-- ==== Sys2Proof/Word.lean ====
section
/-! DEFINITION. The stored widths of spec rule R6: `uN` is an N-bit unsigned value. Intermediate values are `Nat`,
which is rule R6's integer of unbounded width. -/

namespace Sys2Proof

/-- A byte: one sensor register (R29), one byte of a host command or response (R43), a u8 field (R15). -/
abbrev Byte := BitVec 8

/-- A u16 field: a channel reading or a threshold (R15, R20, R21, R37). -/
abbrev U16 := BitVec 16

/-- A u32 field: `CFG_CAL_TARGET` (R15) and the value part of a lux slot (R18). -/
abbrev U32 := BitVec 32

/-- A sensor register address or a special-function code: five bits (R29, R52). -/
abbrev SensorAddr := BitVec 5

end Sys2Proof
end

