-- ==== Sys2Proof/Machine/SensorPort.lean ====
section
/-! DEFINITION. The rows of format "sensor" (R52 to R55), each run by itself as the sensor-port primitive of R10 whose
command byte it is (DESIGN CHOICE, log 8): the transaction is issued, the sensor answers, and the event history records it
(R33). Its reply goes to no register: the operations of R85 alone use replies. -/

namespace Sys2Proof.Machine

/-- SENSOR_BYTE (R53): the 1-byte read of one register. -/
def execSensorByte (addr : SensorAddr) (s : State) : Host.Outcome State Fault Refusal :=
  .next (memRead .bare addr 1 s).2

/-- R54: the transaction of an auto-increment command byte. -/
def autoTransfer (addr : SensorAddr) (xfer : Xfer) (s : State) : State :=
  match xfer with
  | .read4 => (memRead .bare addr 4 s).2
  | .read6 => (memRead .bare addr 6 s).2
  | .write v => (memWrite .bare addr v s).2

/-- SENSOR_AUTO (R54); a transfer that would run past 0x1F faults (R38, log 10). -/
def execSensorAuto (addr : SensorAddr) (xfer : Xfer) (s : State) : Host.Outcome State Fault Refusal :=
  if withinSensorSpace addr xfer.count then .next (autoTransfer addr xfer s) else .fault .beyondSensorSpace

/-- SF_PROX_CLR (R55). -/
def execSfProxClr (s : State) : Host.Outcome State Fault Refusal := .next (busSF .bare sfProxCode s).2

/-- SF_ALS_CLR (R55). -/
def execSfAlsClr (s : State) : Host.Outcome State Fault Refusal := .next (busSF .bare sfAlsCode s).2

/-- SF_BOTH_CLR (R55). -/
def execSfBothClr (s : State) : Host.Outcome State Fault Refusal := .next (busSF .bare sfBothCode s).2

end Sys2Proof.Machine
end

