theorem calReadings_commutes (addr : SensorAddr) (n sum mx : Nat) :
    Op.Commutes view (calReadings addr n sum mx) := by
  induction n generalizing sum mx with
  | zero => exact Op.commutes_done ..
  | succ n ih => exact Op.commutes_andThen (memRead_commutes blind ..) fun r => ih _ _

theorem calWriteBack_commutes (p : Params) (satProx : U16) (readings : Nat × Nat) :
    Op.Commutes view (calWriteBack p satProx readings) := by
  simp only [calWriteBack]
  split
  · exact Op.commutes_fail ..
  · refine Op.commutes_andThen (memWrite_commutes blind ..) fun _ => ?_
    exact Op.commutes_andThen (memWrite_commutes blind ..) fun _ => Op.commutes_done ..

end

/-- What a view shows of an outcome: the view of the next state, or the reason. -/
def viewOutcome (view : State → State) : Host.Outcome State Fault Refusal → Host.Outcome State Fault Refusal
  | .next s => .next (view s)
  | .fault r => .fault r
  | .refused r => .refused r

theorem agreeThrough_iff {view : State → State} {x y : Host.Outcome State Fault Refusal} :
    agreeThrough view x y ↔ viewOutcome view x = viewOutcome view y := by
  cases x <;> cases y <;> simp [agreeThrough, viewOutcome]

/-! ## The stored-only fields -/

theorem blankStored_portBlind : PortBlind State.blankStored where
  answer _ := rfl
  record _ _ := rfl

/-- The light pass reads none of the eight fields: neither the parameters nor `LuxEval` holds one (R15, R69). -/
theorem lightBody_blankStored (s : State) :
    lightBody s.blankStored = ((lightBody s).1, (lightBody s).2.blankStored) := by
  rw [lightBody_eq, lightBody_eq]
  exact (lightOp_commutes blankStored_portBlind s.params (luxEval s.cfg s.derived)).run s

/-- Nor does the proximity pass: the comparator reads the thresholds, SAT_PROX and the armed pair (R81). -/
theorem proxBody_blankStored (s : State) : proxBody s.blankStored = ((proxBody s).1, (proxBody s).2.blankStored) := by
  rw [proxBody_eq, proxBody_eq]
  exact (proxOp_commutes blankStored_portBlind s.params s.derived.satAls (proxCompare s)).run s

theorem calibration_blankStored (s : State) :
    calibration s.blankStored = ((calibration s).1, (calibration s).2.blankStored) :=
  (Op.commutes_andThen (calReadings_commutes blankStored_portBlind ..)
    fun r => calWriteBack_commutes blankStored_portBlind s.params s.derived.satProx r).run s

/-- Two branchings on one condition agree through `f` where their branches do. -/
theorem apply_ite_congr {α β : Type} (f : α → β) {c : Prop} [Decidable c] {u u' v v' : α} (hu : f u' = f u)
    (hv : f v' = f v) : f (if c then u' else v') = f (if c then u else v) := by
  split
  · exact hu
  · exact hv

theorem lightPass_blankStored (s : State) : (lightPass s.blankStored).blankStored = (lightPass s).blankStored := by
  unfold lightPass
  rw [lightBody_blankStored]
  refine apply_ite_congr State.blankStored ?_ rfl
  rcases lightBody s with ⟨_ | v, t⟩ <;> rfl

theorem proxPass_blankStored (s : State) : (proxPass s.blankStored).blankStored = (proxPass s).blankStored := by
  unfold proxPass
  rw [proxBody_blankStored]
  refine apply_ite_congr State.blankStored ?_ rfl
  rcases proxBody s with ⟨_ | r, t⟩ <;> rfl

theorem irqStep_blankStored (s : State) : (irqStep s.blankStored).blankStored = (irqStep s).blankStored := by
  unfold irqStep
  cases read : (({ s with dispState := .dispatching } : State).answerAt 0).ok
  · rw [memRead_err read, memRead_err (s := { s.blankStored with dispState := .dispatching }) read]
    rfl
  · rw [memRead_ok read, memRead_ok (s := { s.blankStored with dispState := .dispatching }) read]
    rfl

/-- R15: through the view that blanks the eight fields, an operation other than GET_CONFIG does from a state what it does
from the blanked state. -/
theorem exec_blankStored {i : Instr} (notGet : i ≠ .getConfig) (s : State) :
    viewOutcome State.blankStored (exec i s.blankStored) = viewOutcome State.blankStored (exec i s) := by
  cases i
  case getConfig => exact absurd rfl notGet
  case lightOn => exact congrArg Host.Outcome.next (apply_ite_congr State.blankStored rfl rfl)
  case readLight =>
    have published : s.blankStored.luxPub = s.luxPub := rfl
    simp only [exec, execReadLight, published]
    split <;> rfl
  case calibrateLight =>
    have trim : lightTrim s.blankStored = lightTrim s := rfl
    simp only [exec, execCalibrateLight, trim]
    split <;> rfl
  case proxOn => exact congrArg Host.Outcome.next (apply_ite_congr State.blankStored rfl rfl)
  case calibrateProx =>
    simp only [exec, execCalibrateProx, calibration_blankStored]
    refine congrArg Host.Outcome.next (apply_ite_congr State.blankStored ?_ rfl)
    rcases calibration s with ⟨_ | c, t⟩ <;> rfl
  case setConfig record => exact congrArg Host.Outcome.next (apply_ite_congr State.blankStored rfl rfl)
  case sensorAuto addr xfer =>
    refine apply_ite_congr (viewOutcome State.blankStored) ?_ rfl
    cases xfer <;> rfl
  case irq => exact congrArg Host.Outcome.next (irqStep_blankStored s)
  case alsDeq => exact apply_ite_congr (viewOutcome State.blankStored) rfl rfl
  case alsExec =>
    exact apply_ite_congr (viewOutcome State.blankStored) (congrArg Host.Outcome.next (lightPass_blankStored s)) rfl
  case proxDeq => exact apply_ite_congr (viewOutcome State.blankStored) rfl rfl
  case proxExec =>
    exact apply_ite_congr (viewOutcome State.blankStored) (congrArg Host.Outcome.next (proxPass_blankStored s)) rfl
  all_goals rfl

/-- Settles O25: two states with one blanked state do what that state does. -/
theorem storedOnlyFieldsInfluenceNothing : Obligations.StoredOnlyFieldsInfluenceNothing := by
  intro i s s' notGet same
  rw [agreeThrough_iff, ← exec_blankStored notGet s, same, exec_blankStored notGet s']

/-! ## The armed pair -/

/-- R61: a record whose thresholds are ordered is stored. -/
theorem execSetConfig_stored {record : DeviceConfig} (ordered : record.proxLo < record.proxHi) (s : State) :
    exec (.setConfig record) s = .next ((s.commitConfig (normConfig record)).respondOk []) :=
  congrArg Host.Outcome.next (if_pos (decide_eq_true ordered))

/-- R81: a reading above the armed high threshold is near, whatever the event was. -/
theorem proxCompare_near {s : State} {raw : U16} (near : raw > s.pxArmHi) :
    proxCompare s raw = ⟨true, s.derived.satProx, s.cfg.proxLo, true⟩ := if_pos near

/-- R81: a reading below the armed low threshold and not above the high one is far. -/
theorem proxCompare_far {s : State} {raw : U16} (near : ¬ raw > s.pxArmHi) (far : raw < s.pxArmLo) :
    proxCompare s raw = ⟨false, s.cfg.proxHi, 0, true⟩ := (if_neg near).trans (if_pos far)

/-- R21: a transition arms an ordered pair where the configured low threshold is under SAT_PROX. -/
theorem transition_arms_ordered_pair {s : State} {raw : U16} (ordered : thresholdsOrdered s.cfg = true)
    (under : s.cfg.proxLo < s.derived.satProx) (outside : raw > s.pxArmHi ∨ raw < s.pxArmLo) :
    (proxCompare s raw).lo < (proxCompare s raw).hi := by
  by_cases near : raw > s.pxArmHi
  · rw [proxCompare_near near]
    exact under
  · rw [proxCompare_far near (outside.resolve_left near)]
    exact Nat.zero_lt_of_lt (of_decide_eq_true ordered)

/-- R128's record: TEST_CONFIG with the shortest proximity integration and `prox_lo` above its SAT_PROX of 1024. -/
def crossedRecord : DeviceConfig := { Config.testConfig with proxAdcTime := 255, proxLo := 2000 }

/-- Settles O35, with R128's record stored in `State.reset` and a reading just above its armed high threshold. -/
theorem armedPairOrderAfterTransition : Obligations.ArmedPairOrderAfterTransition := by
  refine ⟨fun s raw => transition_arms_ordered_pair, fun record s ordered crossed => ?_, ?_⟩
  · refine ⟨_, execSetConfig_stored ordered s, rfl, rfl, fun raw near => ?_⟩
    rw [proxCompare_near near]
    exact ⟨rfl, crossed⟩
  · have near : (9501 : U16) > ((State.reset.commitConfig (normConfig crossedRecord)).respondOk []).pxArmHi := by decide
    refine ⟨crossedRecord, State.reset, _, 9501, invariantsHoldAtReset, rfl, execSetConfig_stored (by decide) _, rfl, rfl,
      near, ?_⟩
    rw [proxCompare_near near]
    exact ⟨rfl, by decide⟩

end Sys2Proof.Machine
end

section
/-! SUPPORT. The statements on the sensor port's transactions: the byte pairs of a burst and of a word write (R7, R37), and
which transactions a step appends to the event history (R32 to R35). The second rests on one fact said once of every
operation, the bare rows among them: everything it can append (`exec_appendsOnly`). -/

namespace Sys2Proof.Machine

/-! ## Byte pairs -/

/-- R7's `bytes_le` in closed form: byte `k` is `v` shifted down by `8k` bits. -/
theorem bytesLe_eq_map (n v : Nat) : bytesLe n v = (List.range n).map fun k => BitVec.ofNat 8 (v >>> (8 * k)) := by
  induction n generalizing v with
  | zero => rfl
  | succ n ih =>
    have shifted (k : Nat) : (v / 256) >>> (8 * k) = v >>> (8 * (k + 1)) := by
      rw [show v / 256 = v >>> 8 from (Nat.shiftRight_eq_div_pow v 8).symm, ← Nat.shiftRight_add, Nat.mul_succ,
        Nat.add_comm]
    simp [bytesLe, ih, List.range_succ_eq_map, shifted, Function.comp_def]

/-- The bytes of a machine word are its consecutive octets. -/
theorem bytesLe_toNat {w : Nat} (n : Nat) (v : BitVec w) :
    bytesLe n v.toNat = (List.range n).map fun k => v.extractLsb' (8 * k) 8 :=
  bytesLe_eq_map n v.toNat

theorem getD_answerBytes (a : Answer) {n k : Nat} (within : k < n) :
    (answerBytes a n).getD k 0 = a.data.extractLsb' (8 * k) 8 := by
  simp [answerBytes, bytesLe_toNat, List.getD_eq_getElem?_getD, within]

/-- R7: two consecutive octets, low byte first, are sixteen consecutive bits. -/
theorem le16_extractLsb' {w : Nat} (v : BitVec w) (start : Nat) :
    le16 (v.extractLsb' start 8) (v.extractLsb' (start + 8) 8) = v.extractLsb' start 16 :=
  BitVec.extractLsb'_append_extractLsb'_eq_extractLsb' rfl

/-- R37: a channel that lies within a burst holds its own sixteen bits of the answer. -/
theorem burstChannel_answerBytes (a : Answer) {n k : Nat} (within : 2 * k + 1 < n) :
    burstChannel (answerBytes a n) k = a.data.extractLsb' (16 * k) 16 := by
  rw [burstChannel, getD_answerBytes a (Nat.lt_of_succ_lt within), getD_answerBytes a within, Nat.mul_succ,
    le16_extractLsb', ← Nat.mul_assoc]

/-- Settles O7: each channel lies within its burst. -/
theorem burstChannelsAreLittleEndianPairs : Obligations.BurstChannelsAreLittleEndianPairs := fun a =>
  ⟨burstChannel_answerBytes a (by decide), burstChannel_answerBytes a (by decide),
    burstChannel_answerBytes a (by decide), burstChannel_answerBytes a (by decide),
    burstChannel_answerBytes a (by decide), bytesLe_toNat 2⟩
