-- ==== Sys2Proof/Machine/FrameCodec.lean ====
section
/-! DEFINITION. FrameCodec: the IL2P header, the transmit and receive pipelines, and their four commands
(44_frame_codec.md). -/

namespace Sys2Proof.Machine

/-- A byte with bit `i` replaced by `x`. -/
def setBit (i : Nat) (x : Bool) (v : Byte) : Byte := if x then v ||| (1#8 <<< i) else v &&& ~~~(1#8 <<< i)

/-- HDR_LEN_POS with the length bit each position carries (44_frame_codec.md R212). -/
def lengthBits (c : Config) : List ((Fin 13 × Fin 8) × Nat) := c.hdrLenPos.toList.zipIdx

/-- hdr_build(N) (44_frame_codec.md R213). -/
def hdrBuild (c : Config) (n : Nat) : Bytes :=
  (lengthBits c).foldl (fun h pj => h.modify pj.1.1.val (setBit pj.1.2.val (n.testBit pj.2))) c.hdrTemplate.toList

/-- hdr_parse(h) (44_frame_codec.md R213): every bit but the ten length bits is ignored (R214). -/
def hdrParse (c : Config) (h : Bytes) : Nat :=
  (lengthBits c).foldl
    (fun n pj => n + ((h.getD pj.1.1.val 0).getLsbD pj.1.2.val).toNat * 2 ^ pj.2) 0

/-- An EncodedCrc as its 4 bytes on the wire, most significant first (44_frame_codec.md R211, 20_memory.md
R67). -/
def crcWireBytes (e : Word) : Bytes := [crcCodeByte e 3, crcCodeByte e 2, crcCodeByte e 1, crcCodeByte e 0]

/-- The EncodedCrc of 4 wire bytes (44_frame_codec.md R219). -/
def crcOfWire (b3 b2 b1 b0 : Byte) : Word := (b3 ++ b2 ++ b1 ++ b0).setWidth 32

/-- What fc_encode answers: the encoded frame, the EncodedCrc and the raw CRC (44_frame_codec.md R217, R218). -/
structure Encoded where
  frame : Bytes
  encodedCrc : Word
  rawCrc : Half
  deriving DecidableEq, Repr

/-- fc_encode(cmd, d) (44_frame_codec.md R217, the layout of R211). -/
def fcEncode (c : Config) (cmd : Byte) (d : Bytes) : Encoded :=
  let hs := scrambleBlock c (hdrBuild c d.length)
  let ps := scrambleBlock c d
  let e := crcCalculate c ps
  { frame := [cmd] ++ c.sync.toList ++ hs ++ rsParity c hdrParity hs ++ ps ++ rsParity c payParity ps ++
      crcWireBytes e,
    encodedCrc := e, rawCrc := crc16 c ps }

/-- A delivered frame (44_frame_codec.md R219): the command byte, the payload, the corrected symbols of header
and payload, whether the CRC verified, and the decoded and the computed CRC. -/
structure Delivered where
  cmd : Byte
  payload : Bytes
  hdrFixed : Nat
  payFixed : Nat
  crcOk : Bool
  decodedCrc : Half
  computedCrc : Half
  deriving DecidableEq, Repr

/-- The receive stages from PayloadRsDecoded on, for a header that gave payload length `n` (44_frame_codec.md
R219). -/
def fcDecodePayload (c : Config) (w : Bytes) (strict : Bool) (hc n : Nat) : Except ResultCode Delivered :=
  match rsDecode c payParity ((w.drop 19).take (n + payParity)) with
  | none => .error .payloadUncorrectable
  | some (pc, pb) =>
    let ps := pb.take n
    let e := crcOfWire (w.getD (35 + n) 0) (w.getD (36 + n) 0) (w.getD (37 + n) 0) (w.getD (38 + n) 0)
    let ok := crcVerifies c ps e
    if !ok && strict then .error .crcMismatch
    else .ok { cmd := w.headD 0, payload := descrambleBlock c ps, hdrFixed := hc, payFixed := pc, crcOk := ok,
               decodedCrc := crcDecode c e, computedCrc := crc16 c ps }

/-- fc_decode(w, strict) (44_frame_codec.md R219); an error is the code of the Discarded frame. The sync
bytes are not checked (R222). -/
def fcDecode (c : Config) (w : Bytes) (strict : Bool) : Except ResultCode Delivered :=
  if w.length < 19 then .error .frameLength
  else
    match rsDecode c hdrParity ((w.drop 4).take (hdrLen + hdrParity)) with
    | none => .error .headerUncorrectable
    | some (hc, hb) =>
      let n := hdrParse c (descrambleBlock c (hb.take hdrLen))
      if n < 1 ∨ nMax < n ∨ w.length < 39 + n then .error .frameLength
      else fcDecodePayload c w strict hc n

/-- HDR_BUILD (44_frame_codec.md R215). -/
def execHdrBuild (s : State) : Host.Outcome State Fault Refusal :=
  command s fun s =>
    s.check (s.arg3.toNat ≤ 1023) .invalidLength fun s =>
      (s.deliver s.arg2.toNat (hdrBuild s.cfg s.arg3.toNat) fun t => { t with result0 := toWord hdrLen })

/-- HDR_PARSE (44_frame_codec.md R216). -/
def execHdrParse (s : State) : Host.Outcome State Fault Refusal :=
  command s fun s =>
    s.check (regionOk s.cfg s.arg0.toNat hdrLen) .addressError fun s =>
      ({ s with result0 := toWord (hdrParse s.cfg (s.memRead s.arg0.toNat hdrLen)) }.finish .ok)

/-- FC_ENCODE (44_frame_codec.md R218). -/
def execFcEncode (s : State) : Host.Outcome State Fault Refusal :=
  command s fun s =>
    s.check (2 ≤ s.arg1.toNat ∧ s.arg1.toNat ≤ 240) .invalidLength fun s =>
      (s.check (regionOk s.cfg s.arg0.toNat s.arg1.toNat) .addressError fun s =>
        (let f := s.memRead s.arg0.toNat s.arg1.toNat
         let r := fcEncode s.cfg (f.headD 0) f.tail
         s.deliver s.arg2.toNat r.frame fun t =>
           { t with result0 := toWord (38 + s.arg1.toNat), result1 := r.encodedCrc,
                    result2 := r.rawCrc.setWidth 32, fcStage := { t.fcStage with tx := .ready } }))

/-- A discarded frame: RX_STAGE is Discarded and the command ends with its code (44_frame_codec.md R221,
60_exceptions.md R272). -/
def State.discard (s : State) (code : ResultCode) : State :=
  { s with fcStage := { s.fcStage with rx := .discarded } }.finish code

/-- FC_DECODE (44_frame_codec.md R221). -/
def execFcDecode (s : State) : Host.Outcome State Fault Refusal :=
  command s fun s =>
    s.check (regionOk s.cfg s.arg0.toNat s.arg1.toNat) .addressError fun s =>
      (match fcDecode s.cfg (s.memRead s.arg0.toNat s.arg1.toNat) s.crcStrict with
       | .error code => s.discard code
       | .ok d =>
         s.deliver s.arg2.toNat (d.cmd :: d.payload) fun t =>
           { t with result0 := toWord (1 + d.payload.length),
                    result1 := toWord d.hdrFixed ||| (toWord d.payFixed <<< 8),
                    result2 := halves d.decodedCrc d.computedCrc,
                    status := { t.status with crcBad := !d.crcOk },
                    fcStage := { t.fcStage with rx := .delivered } })

end Sys2Proof.Machine
end

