-- ==== Sys2Proof/Machine/Step.lean ====
section
/-! DEFINITION. One step of the machine: the host's next access, on parameters that keep the constraints of
00_scope.md R10. -/

namespace Sys2Proof.Machine

/-- One step: one host access performed in the order of issue (20_memory.md R74), on valid parameters
(00_scope.md R10; log 2). -/
def step (s : State) : Host.Outcome State Fault Refusal :=
  if paramsValid s.cfg then hostStep s else .fault .parameterConstraint

/-- `s` with the instruction whose bits are `w` as the host's next write to CMD, so that the next step runs
it (log 7). -/
def State.withFetchWord (s : State) (nbits w : Nat) : State :=
  s.issueCommand (BitVec.ofNat 32 (w % 2 ^ nbits))

end Sys2Proof.Machine
end

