-- ==== Sys2Proof/Machine/Core.lean ====
section
/-! DEFINITION. The machine behind Host/Core.lean. -/

def Sys2Proof.core : Host.Core := { State := Sys2Proof.Machine.State, Fault := Sys2Proof.Machine.Fault,
                                    Refusal := Sys2Proof.Machine.Refusal, step := Sys2Proof.Machine.step,
                                    reset := Sys2Proof.Machine.State.reset }
end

▬▬▬

◆ Work required: Everything in the material above from the line that has "frame. The sync" through the line that has "s.check (s.arg3.toNat ≤" must be duplicated exactly, with no other lines given.

◆ Response:
/-- fc_decode(w, strict) (44_frame_codec.md R219); an error is the code of the Discarded frame. The sync
bytes are not checked (R222). -/
def fcDecode (c : Config) (w : Bytes) (strict : Bool) : Except ResultCode Delivered :=
  if w.length < 19 then .error .frameLength
  else
    match rsDecode c hdrParity ((w.drop 4).take (hdrLen + hdrParity)) with
    | none => .error .headerUncorrectable
    | some (hc, hb) =>
      let n := hdrParse c (descrambleBlock c (hb.take hdrLen))
      if n < 1 ∨ nMax < n ∨ w.length < 39 + n then .error .frameLength
      else fcDecodePayload c w strict hc n

/-- HDR_BUILD (44_frame_codec.md R215). -/
def execHdrBuild (s : State) : Host.Outcome State Fault Refusal :=
  command s fun s =>
    s.check (s.arg3.toNat ≤ 1023) .invalidLength fun s =>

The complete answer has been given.